Painted by Corné before 1805 as she was leaving Crowninshield's wharf at Salem..
Belisarius was a large merchantman for her day, built by Enos Briggs at his shipyard at Stage Point in the South Fields. She was launched in October 1794. She was originally a ship of two hundred and nine tons burthen, but immediately enlarged to two hundred and sixty-one and one-half tons. She measured only ninety-four and one-half feet in length, with a breadth of twenty-five feet, and was so narrow that her depth, - usually one-half the width of a vessel, - must have been much more than half her breadth. So narrow a craft would seem to have been designed for speed rather than tonnage, but she carried most valuable cargoes and paid duties on them, ranging from fifteen to twenty-one thousand dollars. Her great depth should have made her stiffer. She was an early ship to be copper-bottomed, and was launched with all her masts standing. She was pierced for sixteen guns and mounted that armament.

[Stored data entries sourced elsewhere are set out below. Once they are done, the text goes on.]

-- ==== Sys2Proof/Certificates/Slice0/Obligations.lean ====
section
/-! DEFINITION. The statements for the provers, from the numbered rules of spec/. `Quiet s` says that the part runs and nothing that
belongs to an earlier event is still to be done; by `Obligations.DueWorkIsDoneFirst` every command that is not itself such due work
acts on a quiet state. -/

open Sys2Proof Sys2Proof.Machine

/-! ## The machine as a whole -/

/-- A step runs the command at the front of the queue, with the queue's rest. -/
def Obligations.StepTakesTheFrontCommand : Prop :=
  ∀ (s : State) (c : Instr) (rest : List Instr), s.pending = c :: rest → step s = exec c { s with pending := rest }

/-- No command stops the block with a fault or a refusal, and none touches the queue of waiting commands. -/
def Obligations.NoCommandStopsTheBlock : Prop :=
  ∀ (c : Instr) (s : State), ∃ t, exec c s = .next t ∧ t.pending = s.pending

/-- What is due is done in one pass, and every command but the five that are due work themselves does it before its own effect. HREQ_LOW ends
an earlier answer before it, so that an answer that falls due in it has HDONE high after it, and HOST_REQUEST outside IDLE changes only the lines
after it. What the pass does is what the five rows do one after another. This way of ordering the events, and when HDONE ends, is the
model's choice (log entries 2, 6 and 26). -/
def Obligations.DueWorkIsDoneFirst : Prop :=
  ∀ s : State, settled (takeDue s) = true ∧ (settled s = true → takeDue s = s)
    ∧ (s.inp.rstn = true →
        execAll s [.waitingPlacementTaken, .readAnswer, .flushDone, .holdGrant, .restartEnd] = .next (takeDue s))
    ∧ (∀ c : Instr, s.inp.rstn = true → c ≠ .readAnswer → c ≠ .waitingPlacementTaken → c ≠ .flushDone → c ≠ .holdGrant →
        c ≠ .restartEnd → c ≠ .hreqLow → (s.hpc.state = .idle ∨ ∀ w a l d, c ≠ .hostRequest w a l d) → exec c s = exec c (takeDue s))
    ∧ (s.inp.rstn = true →
        let u := takeDue { s with hpc := { s.hpc with hdone := false, herr := false, hrd := 0 } }
        let ends : Prop := u.hpc.state = .answered ∨ u.hpc.state = .deferred
        exec .hreqLow s = .next
          { u with
            inp := { u.inp with hreq := false }
            hpc := { u.hpc with state := if ends then .idle else u.hpc.state, access := if ends then none else u.hpc.access } })
    ∧ ∀ (w : Bool) (a : BitVec 22) (l : BitVec 4) (d : HostWord), s.inp.rstn = true → s.hpc.state ≠ .idle →
        exec (.hostRequest w a l d) s = .next
          { takeDue s with inp := { (takeDue s).inp with hreq := true, lines := ⟨w, a, l, d⟩ } }

/-- A CLK period in which no command waits, from a quiet state: an earlier answer ends; every counting idle timer counts down by one, in every state
of the bridge, and the entries whose timers run out close in opened order; then the ready timer counts, or the row of the MSQ's turn is taken; then a
request that stands at the pins, with the HPC in IDLE, is taken as HOST_REQUEST takes it. During a hold without a request that is the idle timers
alone (R48, R65, R93, R94, R114, R119 to R125). That such a period is a step on an empty queue, and the order of its events, is the model's choice
(log entry 4), as is that a request held across RSTN is seen in it (log entry 28). -/
def Obligations.ClkPeriodCountsAndActs : Prop :=
  (∀ s : State, Quiet s → TimerOk s → s.pending = [] →
    let counted : State :=
      { s with
        hpc := { s.hpc with hdone := false, herr := false, hrd := 0 }
        mb := s.mb.map fun x => x.map Entry.onePeriodOn }
    let l := s.inp.lines
    ∃ u v : State, u = { counted with mb := u.mb, mq := u.mq } ∧ ClosedWhere Entry.hasRunOut counted u ∧ Quiet u
      ∧ (∀ c ∈ sequencerRow s, exec c u = .next v)
      ∧ (sequencerRow s = none → v = { u with msq := { u.msq with timer := u.msq.timer.map fun n => n - 1 } })
      ∧ (s.inp.hreq = false ∨ s.hpc.state ≠ .idle → step s = .next v)
      ∧ (s.inp.hreq = true → s.hpc.state = .idle → step s = exec (.hostRequest l.hwr l.ha l.hlane l.hwd) v))
  ∧ ∀ (s : State) (i : Fin 8) (e : Entry) (n : Nat), Quiet s → s.pending = [] → s.msq.state = .held → s.inp.hreq = false →
    s.mb[i] = some e → e.state = .opened (.count n) →
    ∃ t, step s = .next t
      ∧ t.mb[i] = some { e with state := if 1 < n then .opened (.count (n - 1)) else .closed }
      ∧ (n ≤ 1 → t.mq.count (.entry i) = s.mq.count (.entry i) + 1) ∧ (1 < n → t.mq.count (.entry i) = s.mq.count (.entry i))

/-! ## Reset -/

/-- RSTN asserted sets every block to its reset values; the pins keep their levels, MHLDA follows MHOLD and FLTN is high
(R15, R65, R106, R112, R126, R133, R150, R159, R164, R168, R171, R179). -/
def Obligations.RstnAssertResetsEveryBlock : Prop :=
  ∀ s : State, ∃ t, exec .rstnAssert s = .next t
    ∧ t.inp = { s.inp with rstn := false } ∧ t.pending = s.pending
    ∧ t.hpc = ⟨.idle, none, false, false, 0⟩
    ∧ (∀ n : Fin 8, t.rt[n] =
        { enabled := false, windowBase := 0, windowLength := 0, base := 0, pitch := 1, width := 1, height := 1, format := .p16,
          kind := .mapped, access := .rw, op := .replace, mirrorX := false, mirrorY := false, scan := .rowFirst,
          readAhead := false, bandTop := 0, bandRows := 0, scroll := 0, x0 := 0, x1 := 0, y0 := 0, y1 := 0,
          cursor := ⟨0, 0⟩, revisit := false, mark := none })
    ∧ (∀ i : Fin 8, t.mb[i] = none) ∧ t.mq = [] ∧ t.rg = none ∧ t.ral = ⟨none, none⟩
    ∧ t.msq.op = none ∧ t.msq.timer = none ∧ t.mcs = false ∧ (t.msq.port = .floated ↔ s.inp.mhold = true)
    ∧ t.hld.drainMark = none ∧ t.mhlda = s.inp.mhold
    ∧ t.cfl.state = .waitDeselect ∧ t.cfl.code = none ∧ t.cfl.params = [] ∧ t.cfl.ldo = none
    ∧ t.cmu.settings = ⟨16, true, .immediate, 4, 1024⟩ ∧ t.cmu.lastResult = .ok ∧ t.cmu.flushDone = true
    ∧ t.cmu.flushMark = none ∧ t.cmu.restarting = false
    ∧ t.flog = ⟨[], false⟩ ∧ t.fltn = true

/-- At the release of RSTN the HLD and the MSQ take GRANTED and HELD from a high MHOLD and NONE and IDLE from a low one, and the CFL
passes to IDLE at once when LSEL is high; nothing else but the two pin levels changes (R126, R150, R151). That an HREQ already high is not seen in this
event but in a later one is the model's choice (log entry 28). -/
def Obligations.RstnReleaseTakesTheHoldLine : Prop :=
  ∀ (s : State) (mrdy : Bool), s.inp.rstn = false →
    ∃ t, exec (.rstnRelease mrdy) s = .next t
      ∧ t = { s with inp := { s.inp with rstn := true, mrdy := mrdy }, hld := t.hld, msq := t.msq, cfl := t.cfl }
      ∧ (s.inp.mhold = true → t.hld = ⟨.granted .immediate, none⟩ ∧ t.msq.state = .held ∧ t.msq.port = .floated ∧ t.mhlda = true)
      ∧ (s.inp.mhold = false → t.hld = ⟨.none, none⟩ ∧ t.msq.state = .idle ∧ t.msq.port = .deselected ∧ t.mhlda = false)
      ∧ t.msq.op = none ∧ t.msq.timer = none
      ∧ t.cfl.state = (if s.inp.lsel then .idle else .waitDeselect)

/-- While RSTN is asserted nothing happens but what the pins do: no command but the release changes more than pin levels and, with
MHOLD, the memory outputs; MHLDA follows MHOLD, and the outputs are floated when it is high (R65, R150). -/
def Obligations.OnlyPinsMoveDuringReset : Prop :=
  ∀ (s : State), s.inp.rstn = false →
    (∀ level : Bool, exec (.mholdDuringReset level) s =
        .next { s with inp := { s.inp with mhold := level }, msq := { s.msq with port := if level then .floated else .deselected } })
    ∧ (∀ level : Bool, ∀ t, exec (.mholdDuringReset level) s = .next t → t.mhlda = level)
    ∧ ∀ (c : Instr), (∀ m : Bool, c ≠ .rstnRelease m) → (∀ l : Bool, c ≠ .mholdDuringReset l) → c ≠ .rstnAssert →
        ∃ t, exec c s = .next t
          ∧ t = { s with inp := t.inp } ∧ t.inp.rstn = false ∧ t.inp.mhold = s.inp.mhold ∧ t.inp.mrdy = s.inp.mrdy

/-! ## Invariants: from every state that has them, every step keeps them -/

/-- Every region record stays in the ranges of R15 with its cursor and mark in the cursor window, a mark is held exactly in revisit mode,
every ENABLED record passes the ENABLE checks, and every setting stays in range (R15, R18, R21, R26, R67, R164). -/
def Obligations.EveryStepKeepsTableAndSettings : Prop :=
  ∀ s : State, TableOk s → SettingsOk s → ∀ t, step s = .next t → TableOk t ∧ SettingsOk t

/-- The log keeps at most four records and an empty log has its overflow flag clear; HERR is low and HRD 0 whenever HDONE is low, and HRD
is 0 in an error response; the record that a fault report names stays at the head of the log until the READ_FAULT completes
(R48, R161, R176, R177). -/
def Obligations.EveryStepKeepsLogAndHostLines : Prop :=
  ∀ (s t : State), step s = .next t →
    (LogOk s → LogOk t) ∧ (HostLinesOk s → HostLinesOk t) ∧ (reportOk s = true → reportOk t = true)

/-- While RSTN stays asserted every block stays at its reset values; the port is granted exactly while the MSQ is HELD and the outputs are
floated exactly then, and the ready timer is armed exactly in READING, WRITING and RECOVER
(R106, R112, R119, R125, R126, R145, R150, R159). -/
def Obligations.EveryStepKeepsResetValuesAndPortOwner : Prop :=
  ∀ (s t : State), step s = .next t →
    (ResetHolds s → ResetHolds t) ∧ (PortOk s → PortOk t) ∧ (TimerOk s → TimerOk t)

/-- At most one OPEN entry holds any given word (R84). -/
def Obligations.EveryStepKeepsOneOpenEntryPerWord : Prop :=
  ∀ s : State, OneOpenPerWord s → ∀ t, step s = .next t → OneOpenPerWord t

/-- The queue holds each CLOSED or ACTIVE entry once and no other entry, the READ items of the gather's QUEUED words and of the pending
prefetch and no other; the ACTIVE entry is the head item's; while the latch is valid no entry holds its word and no prefetch is pending;
no mark counts more than the queue holds. The premises shut out only states that no run reaches: RSTN asserted with a block not at its reset
values, and a granted port with the MSQ not HELD, both kept by `EveryStepKeepsResetValuesAndPortOwner`
(R84, R108, R111, R114, R127, R129, R133). -/
def Obligations.EveryStepKeepsQueueAndLatch : Prop :=
  ∀ s : State, QueueOk s → ResetHolds s → PortOk s → ∀ t, step s = .next t → QueueOk t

The speed of the "Belisarius" was comparable to that of the modern clipper, although her build was very different. Under favourable conditions she often sailed up to 10 knots. She sailed well in light wind; making four or five knots. Many times she made daily run over two hundred miles. Her best run was two hundred and forty three miles. Her voyages to the East were among the earliest and the quickest.

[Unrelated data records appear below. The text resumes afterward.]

@[simp] theorem resolveGather_inp (s : State) (k : Nat) (w : WordState) : (resolveGather s k w).inp = s.inp := rfl
@[simp] theorem resolveGather_hpc (s : State) (k : Nat) (w : WordState) : (resolveGather s k w).hpc = s.hpc := rfl
@[simp] theorem resolveGather_rt (s : State) (k : Nat) (w : WordState) : (resolveGather s k w).rt = s.rt := rfl
@[simp] theorem resolveGather_mb (s : State) (k : Nat) (w : WordState) : (resolveGather s k w).mb = s.mb := rfl
@[simp] theorem resolveGather_mq (s : State) (k : Nat) (w : WordState) : (resolveGather s k w).mq = s.mq := rfl
@[simp] theorem resolveGather_msq (s : State) (k : Nat) (w : WordState) : (resolveGather s k w).msq = s.msq := rfl
@[simp] theorem resolveGather_rg (s : State) (k : Nat) (w : WordState) : (resolveGather s k w).rg = s.rg.map fun g => g.resolve k w := rfl
@[simp] theorem resolveGather_ral (s : State) (k : Nat) (w : WordState) : (resolveGather s k w).ral = s.ral := rfl
@[simp] theorem resolveGather_hld (s : State) (k : Nat) (w : WordState) : (resolveGather s k w).hld = s.hld := rfl
@[simp] theorem resolveGather_cfl (s : State) (k : Nat) (w : WordState) : (resolveGather s k w).cfl = s.cfl := rfl
@[simp] theorem resolveGather_cmu (s : State) (k : Nat) (w : WordState) : (resolveGather s k w).cmu = s.cmu := rfl
@[simp] theorem resolveGather_flog (s : State) (k : Nat) (w : WordState) : (resolveGather s k w).flog = s.flog := rfl
@[simp] theorem resolveGather_pending (s : State) (k : Nat) (w : WordState) : (resolveGather s k w).pending = s.pending := rfl

@[simp] theorem beginOp_inp (s : State) (st : MsqState) (op : Operation) (dir : Direction) (mwe : Bool) (mbs : BitVec 2) (md : Option Word) :
    (beginOp s st op dir mwe mbs md).inp = s.inp := rfl
@[simp] theorem beginOp_hpc (s : State) (st : MsqState) (op : Operation) (dir : Direction) (mwe : Bool) (mbs : BitVec 2) (md : Option Word) :
    (beginOp s st op dir mwe mbs md).hpc = s.hpc := rfl
@[simp] theorem beginOp_rt (s : State) (st : MsqState) (op : Operation) (dir : Direction) (mwe : Bool) (mbs : BitVec 2) (md : Option Word) :
    (beginOp s st op dir mwe mbs md).rt = s.rt := rfl
@[simp] theorem beginOp_mb (s : State) (st : MsqState) (op : Operation) (dir : Direction) (mwe : Bool) (mbs : BitVec 2) (md : Option Word) :
    (beginOp s st op dir mwe mbs md).mb = s.mb := rfl
@[simp] theorem beginOp_mq (s : State) (st : MsqState) (op : Operation) (dir : Direction) (mwe : Bool) (mbs : BitVec 2) (md : Option Word) :
    (beginOp s st op dir mwe mbs md).mq = s.mq := rfl
@[simp] theorem beginOp_msq (s : State) (st : MsqState) (op : Operation) (dir : Direction) (mwe : Bool) (mbs : BitVec 2) (md : Option Word) :
    (beginOp s st op dir mwe mbs md).msq = ⟨st, some op, some s.cmu.settings.readyTimeout, some (op.word, dir), s.msq.stuckOf, .cycle ⟨BitVec.ofNat 20 op.word, mwe, mbs, md⟩⟩ := rfl
@[simp] theorem beginOp_rg (s : State) (st : MsqState) (op : Operation) (dir : Direction) (mwe : Bool) (mbs : BitVec 2) (md : Option Word) :
    (beginOp s st op dir mwe mbs md).rg = s.rg := rfl
@[simp] theorem beginOp_ral (s : State) (st : MsqState) (op : Operation) (dir : Direction) (mwe : Bool) (mbs : BitVec 2) (md : Option Word) :
    (beginOp s st op dir mwe mbs md).ral = s.ral := rfl
@[simp] theorem beginOp_hld (s : State) (st : MsqState) (op : Operation) (dir : Direction) (mwe : Bool) (mbs : BitVec 2) (md : Option Word) :
    (beginOp s st op dir mwe mbs md).hld = s.hld := rfl
@[simp] theorem beginOp_cfl (s : State) (st : MsqState) (op : Operation) (dir : Direction) (mwe : Bool) (mbs : BitVec 2) (md : Option Word) :
    (beginOp s st op dir mwe mbs md).cfl = s.cfl := rfl
@[simp] theorem beginOp_cmu (s : State) (st : MsqState) (op : Operation) (dir : Direction) (mwe : Bool) (mbs : BitVec 2) (md : Option Word) :
    (beginOp s st op dir mwe mbs md).cmu = s.cmu := rfl
@[simp] theorem beginOp_flog (s : State) (st : MsqState) (op : Operation) (dir : Direction) (mwe : Bool) (mbs : BitVec 2) (md : Option Word) :
    (beginOp s st op dir mwe mbs md).flog = s.flog := rfl
@[simp] theorem beginOp_pending (s : State) (st : MsqState) (op : Operation) (dir : Direction) (mwe : Bool) (mbs : BitVec 2) (md : Option Word) :
    (beginOp s st op dir mwe mbs md).pending = s.pending := rfl

@[simp] theorem completeOp_inp (s : State) (op : Operation) : (completeOp s op).inp = { s.inp with mrdy := true } := rfl
@[simp] theorem completeOp_hpc (s : State) (op : Operation) : (completeOp s op).hpc = s.hpc := rfl
@[simp] theorem completeOp_rt (s : State) (op : Operation) : (completeOp s op).rt = s.rt := rfl
@[simp] theorem completeOp_mb (s : State) (op : Operation) : (completeOp s op).mb = s.mb := rfl
@[simp] theorem completeOp_mq (s : State) (op : Operation) : (completeOp s op).mq = s.mq := rfl
@[simp] theorem completeOp_msq (s : State) (op : Operation) :
    (completeOp s op).msq = { s.msq with op := some { op with step := .release }, timer := some s.cmu.settings.readyTimeout, port := .deselected } := rfl
@[simp] theorem completeOp_rg (s : State) (op : Operation) : (completeOp s op).rg = s.rg := rfl
@[simp] theorem completeOp_ral (s : State) (op : Operation) : (completeOp s op).ral = s.ral := rfl
@[simp] theorem completeOp_hld (s : State) (op : Operation) : (completeOp s op).hld = s.hld := rfl
@[simp] theorem completeOp_cfl (s : State) (op : Operation) : (completeOp s op).cfl = s.cfl := rfl
@[simp] theorem completeOp_cmu (s : State) (op : Operation) : (completeOp s op).cmu = s.cmu := rfl
@[simp] theorem completeOp_flog (s : State) (op : Operation) : (completeOp s op).flog = s.flog := rfl
@[simp] theorem completeOp_pending (s : State) (op : Operation) : (completeOp s op).pending = s.pending := rfl

@[simp] theorem msqIdle_inp (s : State) : (msqIdle s).inp = s.inp := rfl
@[simp] theorem msqIdle_hpc (s : State) : (msqIdle s).hpc = s.hpc := rfl
@[simp] theorem msqIdle_rt (s : State) : (msqIdle s).rt = s.rt := rfl
@[simp] theorem msqIdle_mb (s : State) : (msqIdle s).mb = s.mb := rfl
@[simp] theorem msqIdle_mq (s : State) : (msqIdle s).mq = s.mq := rfl
@[simp] theorem msqIdle_msq (s : State) : (msqIdle s).msq = ⟨.idle, none, none, s.msq.last, none, .deselected⟩ := rfl
@[simp] theorem msqIdle_rg (s : State) : (msqIdle s).rg = s.rg := rfl
@[simp] theorem msqIdle_ral (s : State) : (msqIdle s).ral = s.ral := rfl
@[simp] theorem msqIdle_hld (s : State) : (msqIdle s).hld = s.hld := rfl
@[simp] theorem msqIdle_cfl (s : State) : (msqIdle s).cfl = s.cfl := rfl
@[simp] theorem msqIdle_cmu (s : State) : (msqIdle s).cmu = s.cmu := rfl
@[simp] theorem msqIdle_flog (s : State) : (msqIdle s).flog = s.flog := rfl
@[simp] theorem msqIdle_pending (s : State) : (msqIdle s).pending = s.pending := rfl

In 1796 she was on her third voyage in command of John Crowninshield, reaching home from Calcutta in seventy-five days on July 26, 1798. She sailed a passage of 104 days from Madras and Tanquebar. The "Belisarius" crossed the line in twenty-three days from Salem, and passed Cape of Good Hope in fifty-five days.
On her eighth voyage to Sumatra she did it in one hundred and two days from Bencoolen. It is supposed that the Belisarius has made the shortest voyage to the East Indies that was ever made from USA.
She escaped the lightning of the tropics in August 1802. First she left India and a gale carried away some of her spars and killed a man, forcing her to return. Again she sailed, August 14, and four days out was struck by lightning at midnight while all hands on deck were taking in sail. One of the hands, Shehane of Salem, was instantly killed. The first officer, Meek, and two seamen were struck senseless and much hurt. The weather was squally with hard rain and the ship was under close-reefed topsails. The bolt descended by the main-top-gallant-mast and down the main-mast into the 'tween-decks, Captain Skerry and every person on board except the man at the helm being more or less stunned. All the compasses were disabled, both below and on deck, and their polarity destroyed, the north point of one tending to the southeast, and that in others fixed at southwest. Volumes of smoke issued from the hatches and companionway and for more than an hour the ship appeared to be on fire. Shivering the main-top-mast, the bolt passed out at the ship's side. But she escaped with great difficulty and made Salem harbour on August 24, 1802.
After successful voyaging in the India trade for eight years and after bringing home wealth to her owners, the ship Belisarius, went to pieces in a gale in the Bay of Tunis in April, 1810, but the crew and cargo was saved.